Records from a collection
■ ■ ■ ■

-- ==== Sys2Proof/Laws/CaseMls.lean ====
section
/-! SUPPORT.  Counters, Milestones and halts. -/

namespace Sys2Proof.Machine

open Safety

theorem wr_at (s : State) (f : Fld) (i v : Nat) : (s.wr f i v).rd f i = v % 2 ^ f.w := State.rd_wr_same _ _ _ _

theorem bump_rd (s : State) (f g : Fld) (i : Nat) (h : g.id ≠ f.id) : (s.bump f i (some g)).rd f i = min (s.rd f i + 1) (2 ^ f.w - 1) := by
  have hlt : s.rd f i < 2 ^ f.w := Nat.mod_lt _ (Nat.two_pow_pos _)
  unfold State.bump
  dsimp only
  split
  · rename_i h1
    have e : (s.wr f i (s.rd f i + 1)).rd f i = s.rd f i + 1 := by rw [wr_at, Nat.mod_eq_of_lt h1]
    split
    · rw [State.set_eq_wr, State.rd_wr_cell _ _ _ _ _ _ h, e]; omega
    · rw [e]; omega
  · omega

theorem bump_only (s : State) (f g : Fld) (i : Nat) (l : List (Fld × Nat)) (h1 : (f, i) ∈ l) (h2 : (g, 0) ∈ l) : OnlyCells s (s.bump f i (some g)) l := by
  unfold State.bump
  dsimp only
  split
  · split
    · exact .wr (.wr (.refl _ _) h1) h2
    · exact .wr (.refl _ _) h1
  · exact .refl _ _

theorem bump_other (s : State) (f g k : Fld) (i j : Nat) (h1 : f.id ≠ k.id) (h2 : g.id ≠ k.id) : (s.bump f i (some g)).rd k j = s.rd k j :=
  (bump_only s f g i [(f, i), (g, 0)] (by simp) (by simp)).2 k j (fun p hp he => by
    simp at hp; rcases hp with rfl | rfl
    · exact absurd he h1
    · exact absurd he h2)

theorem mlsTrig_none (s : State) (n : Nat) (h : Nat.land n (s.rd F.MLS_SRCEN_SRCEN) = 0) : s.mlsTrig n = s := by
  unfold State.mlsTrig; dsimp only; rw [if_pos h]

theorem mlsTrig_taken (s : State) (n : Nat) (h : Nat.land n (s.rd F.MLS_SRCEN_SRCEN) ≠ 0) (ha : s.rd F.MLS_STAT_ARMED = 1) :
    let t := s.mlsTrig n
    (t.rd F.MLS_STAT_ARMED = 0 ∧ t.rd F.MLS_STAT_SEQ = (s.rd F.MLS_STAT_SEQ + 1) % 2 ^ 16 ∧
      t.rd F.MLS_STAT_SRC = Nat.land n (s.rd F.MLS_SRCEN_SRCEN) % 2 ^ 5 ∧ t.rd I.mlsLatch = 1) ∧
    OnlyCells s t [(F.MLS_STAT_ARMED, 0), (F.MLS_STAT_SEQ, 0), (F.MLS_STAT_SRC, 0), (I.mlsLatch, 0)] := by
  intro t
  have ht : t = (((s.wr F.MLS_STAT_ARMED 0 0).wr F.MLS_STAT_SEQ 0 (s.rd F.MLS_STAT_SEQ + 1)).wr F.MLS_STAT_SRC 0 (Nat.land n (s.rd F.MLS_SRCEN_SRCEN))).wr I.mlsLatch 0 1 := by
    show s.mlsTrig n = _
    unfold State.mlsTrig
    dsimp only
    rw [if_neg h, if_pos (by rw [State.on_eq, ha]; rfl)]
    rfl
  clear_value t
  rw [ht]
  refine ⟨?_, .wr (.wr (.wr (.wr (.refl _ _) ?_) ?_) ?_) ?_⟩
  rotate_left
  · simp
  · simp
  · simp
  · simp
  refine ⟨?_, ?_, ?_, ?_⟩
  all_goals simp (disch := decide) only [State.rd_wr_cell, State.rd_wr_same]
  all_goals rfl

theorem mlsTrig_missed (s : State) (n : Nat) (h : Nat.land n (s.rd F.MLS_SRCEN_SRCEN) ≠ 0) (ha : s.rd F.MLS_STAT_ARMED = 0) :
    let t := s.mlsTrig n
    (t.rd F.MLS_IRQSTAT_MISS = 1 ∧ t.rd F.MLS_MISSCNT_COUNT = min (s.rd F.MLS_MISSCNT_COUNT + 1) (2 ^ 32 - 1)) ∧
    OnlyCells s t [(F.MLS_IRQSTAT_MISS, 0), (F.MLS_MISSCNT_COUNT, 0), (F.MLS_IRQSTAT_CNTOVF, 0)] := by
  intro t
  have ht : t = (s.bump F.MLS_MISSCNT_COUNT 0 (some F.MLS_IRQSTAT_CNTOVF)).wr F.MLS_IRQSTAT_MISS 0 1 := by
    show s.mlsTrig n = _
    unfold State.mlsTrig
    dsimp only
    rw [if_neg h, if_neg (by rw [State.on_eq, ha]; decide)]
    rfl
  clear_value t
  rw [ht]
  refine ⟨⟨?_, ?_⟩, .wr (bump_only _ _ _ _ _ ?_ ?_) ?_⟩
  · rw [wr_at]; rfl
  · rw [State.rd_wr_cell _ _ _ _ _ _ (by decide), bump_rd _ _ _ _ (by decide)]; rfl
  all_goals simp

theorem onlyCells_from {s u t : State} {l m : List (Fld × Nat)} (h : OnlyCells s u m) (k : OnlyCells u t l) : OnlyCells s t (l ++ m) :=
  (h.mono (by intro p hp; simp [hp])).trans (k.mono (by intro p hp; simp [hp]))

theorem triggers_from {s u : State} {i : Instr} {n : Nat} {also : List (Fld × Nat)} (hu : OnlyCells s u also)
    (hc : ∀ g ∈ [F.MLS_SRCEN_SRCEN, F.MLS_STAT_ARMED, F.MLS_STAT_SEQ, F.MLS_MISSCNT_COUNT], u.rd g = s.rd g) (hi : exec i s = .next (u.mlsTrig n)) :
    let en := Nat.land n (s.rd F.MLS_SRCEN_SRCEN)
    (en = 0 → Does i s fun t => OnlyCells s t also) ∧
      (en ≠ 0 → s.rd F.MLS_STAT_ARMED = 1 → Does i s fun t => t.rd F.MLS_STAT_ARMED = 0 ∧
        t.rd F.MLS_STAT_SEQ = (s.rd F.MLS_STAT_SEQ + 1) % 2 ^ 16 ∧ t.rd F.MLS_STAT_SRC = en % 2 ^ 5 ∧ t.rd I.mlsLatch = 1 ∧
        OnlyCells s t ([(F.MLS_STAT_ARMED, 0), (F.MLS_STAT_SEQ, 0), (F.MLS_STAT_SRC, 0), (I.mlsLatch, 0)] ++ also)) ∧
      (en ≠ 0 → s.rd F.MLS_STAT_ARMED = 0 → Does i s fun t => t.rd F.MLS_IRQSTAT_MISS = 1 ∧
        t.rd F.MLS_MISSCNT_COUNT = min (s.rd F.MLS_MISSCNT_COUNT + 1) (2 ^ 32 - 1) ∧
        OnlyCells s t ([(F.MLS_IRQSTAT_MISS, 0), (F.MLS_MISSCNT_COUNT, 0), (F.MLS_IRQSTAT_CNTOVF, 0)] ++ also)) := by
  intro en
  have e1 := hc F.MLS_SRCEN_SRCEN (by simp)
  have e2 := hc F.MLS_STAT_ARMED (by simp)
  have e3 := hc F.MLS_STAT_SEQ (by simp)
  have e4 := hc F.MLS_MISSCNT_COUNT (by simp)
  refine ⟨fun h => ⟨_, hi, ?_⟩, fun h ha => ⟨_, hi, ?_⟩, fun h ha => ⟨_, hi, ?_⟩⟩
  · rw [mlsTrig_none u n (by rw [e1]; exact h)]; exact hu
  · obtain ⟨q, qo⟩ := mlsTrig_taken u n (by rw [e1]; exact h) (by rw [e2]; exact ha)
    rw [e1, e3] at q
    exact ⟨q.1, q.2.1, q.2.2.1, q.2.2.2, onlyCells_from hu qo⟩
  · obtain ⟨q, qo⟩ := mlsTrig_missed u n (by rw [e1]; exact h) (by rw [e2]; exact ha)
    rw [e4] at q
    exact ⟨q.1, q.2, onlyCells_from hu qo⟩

■ ■ ■ ■

-- What to work on --
Starting at the first line of the data above, retype each line exactly until you reach the line containing "theorem wr_at (s", and include that line too.

-- Output of the exercise --
-- ==== Sys2Proof/Laws/CaseMls.lean ====
section
/-! SUPPORT.  Counters, Milestones and halts. -/

namespace Sys2Proof.Machine

open Safety

theorem wr_at (s : State) (f : Fld) (i v : Nat) : (s.wr f i v).rd f i = v % 2 ^ f.w := State.rd_wr_same _ _ _ _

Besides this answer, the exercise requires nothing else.